There is something interesting about storing symbols with not homogeneous bit length using Huffman Encoding. Just to explain before you read the complete article: your alphabet symbols stays each one on a binary tree leaf. There is a single path of 1 ( ie left ) 0 (ie right) starting from the root and landing to your symbol. If the tree is unbalanced ( and it would be) different symbols can be represented uniquely with different bit length. of course there is some effort because you have to read the file always at byte level, and then unpack and handle the bits with your algorithm implementation.

Reading and Huffman compressing 4-byte binary string STD C++ Linux Environment

I am working on some homework for Huffman coding. I already have the Huffman algorithm completed, but need to slightly alter it to work with binary files. I have some spent some time reading related problems, and perhaps due to my lack of understanding of data types and binary files, I am still struggling a bit, so hopefully I am not repeating a prior question (I won't be posting code related to the huffman part of the program).
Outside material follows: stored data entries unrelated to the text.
-- ==== Sys2Proof/Laws/Transmit.lean ====
section
/-! SUPPORT. Sending a packet as a whole: the sections one after the other, the flush, and what is left when the sink fails or waits. -/

namespace Sys2Proof.Machine

def sendResult : List BufName → State → State
  | [], u =>
    match u.env.sink with
    | .takesAll => finish ((u.setTxq []).setEnv { u.env with sink := .takesAll, wire := u.env.wire ++ u.txq })
    | .takes (j + 1) f => finish ((u.setTxq []).setEnv { u.env with sink := .takes j f, wire := u.env.wire ++ u.txq })
    | .takes 0 true => raise .flushFail 0 (enter .flush u)
    | .takes 0 false => enter .flush u
  | b :: l, u =>
    let L := Buffers.len b u.buf
    let bytes := Mem.bytes u.drv.draws (Buffers.mem b u.buf) 0
    match u.env.sink with
    | .takesAll => sendResult l (u.setTxq (u.txq ++ bytes L))
    | .takes j f =>
      if L ≤ j then sendResult l ((u.setTxq (u.txq ++ bytes L)).setEnv { u.env with sink := .takes (j - L) f })
      else if f then raise .writeFail (BitVec.ofNat 32 j) (sending b j (u.txq ++ bytes j) (.takes 0 true) u)
      else sending b j (u.txq ++ bytes j) (.takes 0 false) u

theorem sendResult_setSeq (l : List BufName) (u : State) (q : Seq) : sendResult l (u.setSeq q) = sendResult l u := by
  induction l generalizing u with
  | nil => rcases hs : u.env.sink with _ | ⟨_ | j, _ | _⟩ <;> simp only [sendResult, State.setSeq_env, hs] <;> rfl
  | cons b l ih =>
    rcases hs : u.env.sink with _ | ⟨j, f⟩
    · simp only [sendResult, State.setSeq_env, hs]
      exact ih (u.setTxq _)
    · simp only [sendResult, State.setSeq_env, State.setSeq_buf, hs]
      by_cases h : Buffers.len b u.buf ≤ j
      · refine (if_pos h).trans (Eq.trans ?_ (if_pos h).symm)
        exact ih ((u.setTxq _).setEnv _)
      · refine (if_neg h).trans (Eq.trans ?_ (if_neg h).symm)
        rfl

theorem enter_tx (b : BufName) (u : State) : enter (txPhase b) u = sending b 0 u.txq u.env.sink u := by
  cases b <;> rfl

theorem send_section (b : BufName)
    (ih : ∀ (n : Nat) (u : State), u.flags.busy = true → u.drv.yields = [] →
      (laterSections b).foldl (fun a c => a + Buffers.len c u.buf) 1 ≤ n →
      runSeq n (nextSend (laterSections b) u) = sendResult (laterSections b) u)
    (n : Nat) (u : State) (hbusy : u.flags.busy = true) (hy : u.drv.yields = [])
    (hn : Buffers.len b u.buf + (laterSections b).foldl (fun a c => a + Buffers.len c u.buf) 1 ≤ n) :
    runSeq n (nextSend (b :: laterSections b) u) = sendResult (b :: laterSections b) u := by
  by_cases h0 : Buffers.len b u.buf = 0
  · have e : nextSend (b :: laterSections b) u = nextSend (laterSections b) u := by simp [nextSend, h0]
    rw [e, ih n u hbusy hy (by omega)]
    have hs1 : u.setTxq (u.txq ++ []) = u := by rw [List.append_nil]; rfl
    rcases hs : u.env.sink with _ | ⟨j, f⟩
    · simp only [sendResult, hs, h0, Mem.bytes, hs1]
    · simp only [sendResult, hs, h0, Mem.bytes, Nat.zero_le, if_true, hs1, Nat.sub_zero]
      congr 1
      rw [← hs]
      rfl
  · have e : nextSend (b :: laterSections b) u = enter (txPhase b) u := by simp [nextSend, h0]
    rw [e, enter_tx]
    have fin : ∀ (q : List Byte) (k : Sink) (m : Nat),
        (laterSections b).foldl (fun a c => a + Buffers.len c u.buf) 1 ≤ m →
        runSeq m (nextSend (laterSections b) (sending b (Buffers.len b u.buf) q k u)) =
        sendResult (laterSections b) ((u.setTxq q).setEnv { u.env with sink := k }) := by
      intro q k m hm
      rw [ih m (sending b (Buffers.len b u.buf) q k u) hbusy hy hm]
      exact sendResult_setSeq _ _ _
    obtain ⟨m, rfl⟩ : ∃ m, n = m + Buffers.len b u.buf := ⟨n - Buffers.len b u.buf, by omega⟩
    rcases hs : u.env.sink with _ | ⟨j, f⟩
    · rw [runSeq_sending_all b m _ _ .takesAll u hbusy hy h0 (by simp), fin _ _ _ (by omega)]
      simp only [sendResult, hs]
      congr 1
      rw [← hs]; rfl
    · by_cases hle : Buffers.len b u.buf ≤ j
      · rw [runSeq_sending_all b m _ _ (.takes (j - Buffers.len b u.buf) f) u hbusy hy h0
          (by rw [Sink.spend_takes, if_pos hle]), fin _ _ _ (by omega)]
        simp only [sendResult, hs, if_pos hle]
      · obtain ⟨i, hi⟩ : ∃ i, m + Buffers.len b u.buf = (i + 1) + j := ⟨m + Buffers.len b u.buf - j - 1, by omega⟩
        rw [hi, runSeq_sending_part b j (i + 1) _ _ (.takes 0 f) u hbusy hy (by omega)
          (by rw [Sink.spend_takes, if_pos (Nat.le_refl j), Nat.sub_self])]
        simp only [sendResult, hs, if_neg hle]
        cases f
        · rw [runSeq_of_wait (by exact hbusy) (by exact hy) (microStep_sending_wait b j _ u)]
          simp
        · rw [runSeq_of_step (by exact hbusy) (by exact hy) (microStep_sending_fail b j _ u),
            runSeq_idle _ (raise_busy _ _ _)]
          simp

theorem runSeq_send (n : Nat) (u : State) (hbusy : u.flags.busy = true) (hy : u.drv.yields = [])
    (hn : 24 + Buffers.total u.buf + 1 ≤ n) :
    runSeq n (nextSend [.hdr, .ext, .key, .val] u) = sendResult [.hdr, .ext, .key, .val] u := by
  have hl : Buffers.len .hdr u.buf = 24 := rfl
  refine send_section .hdr ?_ n u hbusy hy ?_
  swap
  · simp only [laterSections, List.foldl, Buffers.len, Config.headerLen, Buffers.total] at *; omega
  intro n u hbusy hy hn
  refine send_section .ext ?_ n u hbusy hy ?_
  swap
  · simp only [laterSections, List.foldl] at *; omega
  intro n u hbusy hy hn
  refine send_section .key ?_ n u hbusy hy ?_
  swap
  · simp only [laterSections, List.foldl] at *; omega
  intro n u hbusy hy hn
  refine send_section .val ?_ n u hbusy hy ?_
  swap
  · simp only [laterSections, List.foldl] at *; omega
  intro n u hbusy hy hn
  simp only [laterSections, List.foldl] at hn
  obtain ⟨k, rfl⟩ : ∃ k, n = k + 1 := ⟨n - 1, by omega⟩
  have hms : microStep (enter .flush u) = flushStep (enter .flush u) := rfl
  simp only [laterSections, nextSend]
  have hsk : (enter .flush u).env.sink = u.env.sink := rfl
  rcases hs : u.env.sink with _ | ⟨_ | j, _ | _⟩
  · rw [runSeq_of_step (by exact hbusy) (by exact hy) (t := sendResult [] u), runSeq_idle]
    · simp only [sendResult, hs]; rfl
    · rw [hms]; simp only [flushStep, hsk, hs, Sink.answer, sendResult]; rfl
  · rw [runSeq_of_wait (by exact hbusy) (by exact hy)]
    · simp only [sendResult, hs]
    · rw [hms]; simp only [flushStep, hsk, hs, Sink.answer]
  · rw [runSeq_of_step (by exact hbusy) (by exact hy) (t := sendResult [] u), runSeq_idle]
    · simp only [sendResult, hs]; exact raise_busy _ _ _
    · rw [hms]; simp only [flushStep, hsk, hs, Sink.answer, sendResult]
  · rw [runSeq_of_step (by exact hbusy) (by exact hy) (t := sendResult [] u), runSeq_idle]
    · simp only [sendResult, hs]; rfl
    · rw [hms]; simp only [flushStep, hsk, hs, Sink.answer, sendResult]; rfl
  · rw [runSeq_of_step (by exact hbusy) (by exact hy) (t := sendResult [] u), runSeq_idle]
    · simp only [sendResult, hs]; rfl
    · rw [hms]; simp only [flushStep, hsk, hs, Sink.answer, sendResult]; rfl

theorem take_in (A B : List Byte) (j : Nat) (h : A.length ≤ j) : (A ++ B).take j = A ++ B.take (j - A.length) := by
  rw [List.take_append, List.take_of_length_le h]

theorem mem_take (d : Nat) (m : Mem) (L j : Nat) (h : j ≤ L) : (Mem.bytes d m 0 L).take j = Mem.bytes d m 0 j := by
  have := Mem.bytes_slice d m L 0 j (by omega)
  simpa using this

/-- What a transmit comes to, in a form close to `txState`. -/
theorem sendResult_eq (u : State) (hq : u.txq = []) :
    sendResult [.hdr, .ext, .key, .val] u =
      let P := bufferBytes .hdr u ++ bufferBytes .ext u ++ bufferBytes .key u ++ bufferBytes .val u
      match u.env.sink with
      | .takesAll => finish (u.setEnv { u.env with wire := u.env.wire ++ P })
      | .takes j f =>
        if P.length < j then
          finish (u.setEnv { u.env with sink := .takes (j - (P.length + 1)) f, wire := u.env.wire ++ P })
        else
          let place := if j = P.length then (Phase.flush, 0) else packetPlace u.buf j
          let w := ((u.setTxq (P.take j)).setEnv { u.env with sink := .takes 0 f }).setSeq ⟨place.1, BitVec.ofNat 32 place.2⟩
          if f then raise (if j = P.length then .flushFail else .writeFail) (BitVec.ofNat 32 place.2) w else w := by
  have hH : (bufferBytes .hdr u).length = 24 := by simp [bufferBytes, Buffers.len, Config.headerLen]
  have hX : (bufferBytes .ext u).length = u.buf.extLen.toNat := by simp [bufferBytes, Buffers.len]
  have hK : (bufferBytes .key u).length = u.buf.keyLen.toNat := by simp [bufferBytes, Buffers.len]
  have hV : (bufferBytes .val u).length = u.buf.valLen.toNat := by simp [bufferBytes, Buffers.len]
  have hP : (bufferBytes .hdr u ++ bufferBytes .ext u ++ bufferBytes .key u ++ bufferBytes .val u).length =
     24 + u.buf.extLen.toNat + u.buf.keyLen.toNat + u.buf.valLen.toNat := by simp only [List.length_append, hH, hX, hK, hV]
  obtain ⟨h, ⟨a1, a2, a3, a4, a5, a6, a7⟩, m, f, e, q, c, t, ⟨v1, v2, v3, v4⟩, d⟩ := u
  simp only at hq
  subst hq
  rcases v3 with _ | ⟨j, fl⟩
  · simp only [sendResult, List.nil_append]
    rfl
  · simp only [hP]
    generalize hPP : (bufferBytes BufName.hdr _ ++ bufferBytes BufName.ext _ ++ bufferBytes BufName.key _ ++ bufferBytes BufName.val _ : List Byte) = P
    simp only [bufferBytes, Buffers.len, Buffers.mem, Config.headerLen] at hPP hH hX hK hV
    have hlen : P.length = 24 + a2.toNat + a4.toNat + a6.toNat := by rw [← hPP]; simp [Nat.add_assoc]
    by_cases c1 : 24 ≤ j
    swap
    · have n1 : ¬ 24 + a2.toNat + a4.toNat + a6.toNat < j := by omega
      have n2 : ¬ j = 24 + a2.toNat + a4.toNat + a6.toNat := by omega
      have n3 : j < Config.headerLen := by show j < 24; omega
      have ht : P.take j = Mem.bytes d.draws a1 0 j := by
        rw [← hPP, List.append_assoc, List.append_assoc, List.take_append_of_le_length (by simp; omega), mem_take _ _ _ _ (by omega)]
      simp only [packetPlace, if_neg n1, if_neg n2, if_pos n3, ht]
      refine (if_neg c1).trans ?_
      cases fl <;> rfl
    by_cases c2 : a2.toNat ≤ j - 24
    swap
    · have n1 : ¬ 24 + a2.toNat + a4.toNat + a6.toNat < j := by omega
      have n2 : ¬ j = 24 + a2.toNat + a4.toNat + a6.toNat := by omega
      have n3 : ¬ j < Config.headerLen := by show ¬ j < 24; omega
      have n4 : j < Config.headerLen + a2.toNat := by show j < 24 + _; omega
      have ht : P.take j = Mem.bytes d.draws a1 0 24 ++ Mem.bytes d.draws a3 0 (j - 24) := by
        rw [← hPP, List.append_assoc, List.append_assoc, take_in _ _ _ (by simpa using c1), hH, List.take_append_of_le_length (by simp; omega), mem_take _ _ _ _ (by omega)]
      simp only [packetPlace, if_neg n1, if_neg n2, if_neg n3, if_pos n4, ht]
      refine (if_pos c1).trans ?_
      refine (if_neg c2).trans ?_
      cases fl <;> rfl
    by_cases c3 : a4.toNat ≤ j - 24 - a2.toNat
    swap
    · have n1 : ¬ 24 + a2.toNat + a4.toNat + a6.toNat < j := by omega
      have n2 : ¬ j = 24 + a2.toNat + a4.toNat + a6.toNat := by omega
      have n3 : ¬ j < Config.headerLen := by show ¬ j < 24; omega
      have n4 : ¬ j < Config.headerLen + a2.toNat := by show ¬ j < 24 + _; omega
      have n5 : j < Config.headerLen + a2.toNat + a4.toNat := by show j < 24 + _ + _; omega
      have ht : P.take j = Mem.bytes d.draws a1 0 24 ++ Mem.bytes d.draws a3 0 a2.toNat ++ Mem.bytes d.draws a5 0 (j - 24 - a2.toNat) := by
        rw [← hPP, List.append_assoc, take_in _ _ _ (by simp; omega), List.take_append_of_le_length (by simp; omega), mem_take _ _ _ _ (by simp; omega)]
        simp [Nat.sub_sub]
      simp only [packetPlace, if_neg n1, if_neg n2, if_neg n3, if_neg n4, if_pos n5, ht]
      refine (if_pos c1).trans ?_
      refine (if_pos c2).trans ?_
      refine (if_neg c3).trans ?_
      cases fl <;> rfl
    by_cases c4 : a6.toNat ≤ j - 24 - a2.toNat - a4.toNat
    swap
    · have n1 : ¬ 24 + a2.toNat + a4.toNat + a6.toNat < j := by omega
      have n2 : ¬ j = 24 + a2.toNat + a4.toNat + a6.toNat := by omega
      have n3 : ¬ j < Config.headerLen := by show ¬ j < 24; omega
      have n4 : ¬ j < Config.headerLen + a2.toNat := by show ¬ j < 24 + _; omega
      have n5 : ¬ j < Config.headerLen + a2.toNat + a4.toNat := by show ¬ j < 24 + _ + _; omega
      have ht : P.take j = Mem.bytes d.draws a1 0 24 ++ Mem.bytes d.draws a3 0 a2.toNat ++ Mem.bytes d.draws a5 0 a4.toNat ++ Mem.bytes d.draws a7 0 (j - 24 - a2.toNat - a4.toNat) := by
        rw [← hPP, take_in _ _ _ (by simp; omega), mem_take _ _ _ _ (by simp; omega)]
        simp [Nat.sub_sub, Nat.add_assoc]
      simp only [packetPlace, if_neg n1, if_neg n2, if_neg n3, if_neg n4, if_neg n5, ht]
      refine (if_pos c1).trans ?_
      refine (if_pos c2).trans ?_
      refine (if_pos c3).trans ?_
      refine (if_neg c4).trans ?_
      cases fl <;> rfl
    refine (if_pos c1).trans ?_
    refine (if_pos c2).trans ?_
    refine (if_pos c3).trans ?_
    refine (if_pos c4).trans ?_
    by_cases c5 : j = 24 + a2.toNat + a4.toNat + a6.toNat
    · have n1 : ¬ 24 + a2.toNat + a4.toNat + a6.toNat < j := by omega
      have ht : P.take j = P := List.take_of_length_le (by omega)
      have hj : j - 24 - a2.toNat - a4.toNat - a6.toNat = 0 := by omega
      simp only [if_neg n1, if_pos c5, ht]
      cases fl
      · simp only [sendResult, Buffers.len, Config.headerLen, State.setEnv, State.setTxq]
        rw [hj]
        simp only [List.nil_append]
        rw [← hPP]
        rfl
      · simp only [sendResult, Buffers.len, Config.headerLen, State.setEnv, State.setTxq]
        rw [hj]
        simp only [List.nil_append]
        rw [← hPP]
        rfl
    · have n1 : 24 + a2.toNat + a4.toNat + a6.toNat < j := by omega
      obtain ⟨i, hi⟩ : ∃ i, j - 24 - a2.toNat - a4.toNat - a6.toNat = i + 1 := ⟨j - 24 - a2.toNat - a4.toNat - a6.toNat - 1, by omega⟩
      have hii : j - (24 + a2.toNat + a4.toNat + a6.toNat + 1) = i := by omega
      rw [if_pos n1, hii]
      simp only [sendResult, Buffers.len, Config.headerLen, State.setEnv, State.setTxq]
      rw [hi]
      simp only [List.nil_append]
      rw [← hPP]
      rfl

end Sys2Proof.Machine
end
Here is the key phrase: "You can assume that each symbol, which will be mapped to a codeword, is a 4-byte binary string.", and what I think I know is that Char represents one byte and unsigned int represents four byte, so I am guessing I should be reading the input four bytes at a time into a unsigned int Buffer and then collect my data for the Huffman part of the program.
int main() {
unsigned int buffer;
fstream input;
input.open("test.txt", ios::in | ios::binary);
while(input) {
input.read(reinterpret_cast<char *>(&buffer), 4);
//if buffer does not exist as unique symbol in collection of data add it
//if buffer exists update statistics of symbol
}
input.close();
}
Does this look like a good way to handle the data? How should I handle the very end of the file if there are only 1,2, or 3 bytes left? So then I am just storing buffer as unsigned int in a struct. Just out of curiosity how would I recast buffer to a string of characters?
Edit: What's the best way to store the header of a Huffman compressed a file?
Does this look like a good way to handle the data?
Instead of casting a pointer, I would suggest using union of int and char [4] and passing pointer to the char array as you should be. Don't know what's the rest of the logic, so can't say if the actual handling (which is not in the code you posted) is done in a good way, but it seems to me rather trivial.
How should I handle the very end of the file if there are only 1,2, or 3 bytes left?
Assuming each symbol is 4 bytes long, I would expect that not be a valid input.
So then I am just storing buffer as unsigned int in a struct. Just out of curiosity how would I recast buffer to a string of characters?
Why would you do that? In your data, a "character" is 4 bytes. But you can just use casting to array of bytes if you want (or, better, use bitwise operations to extract the actual bytes, if the order matters).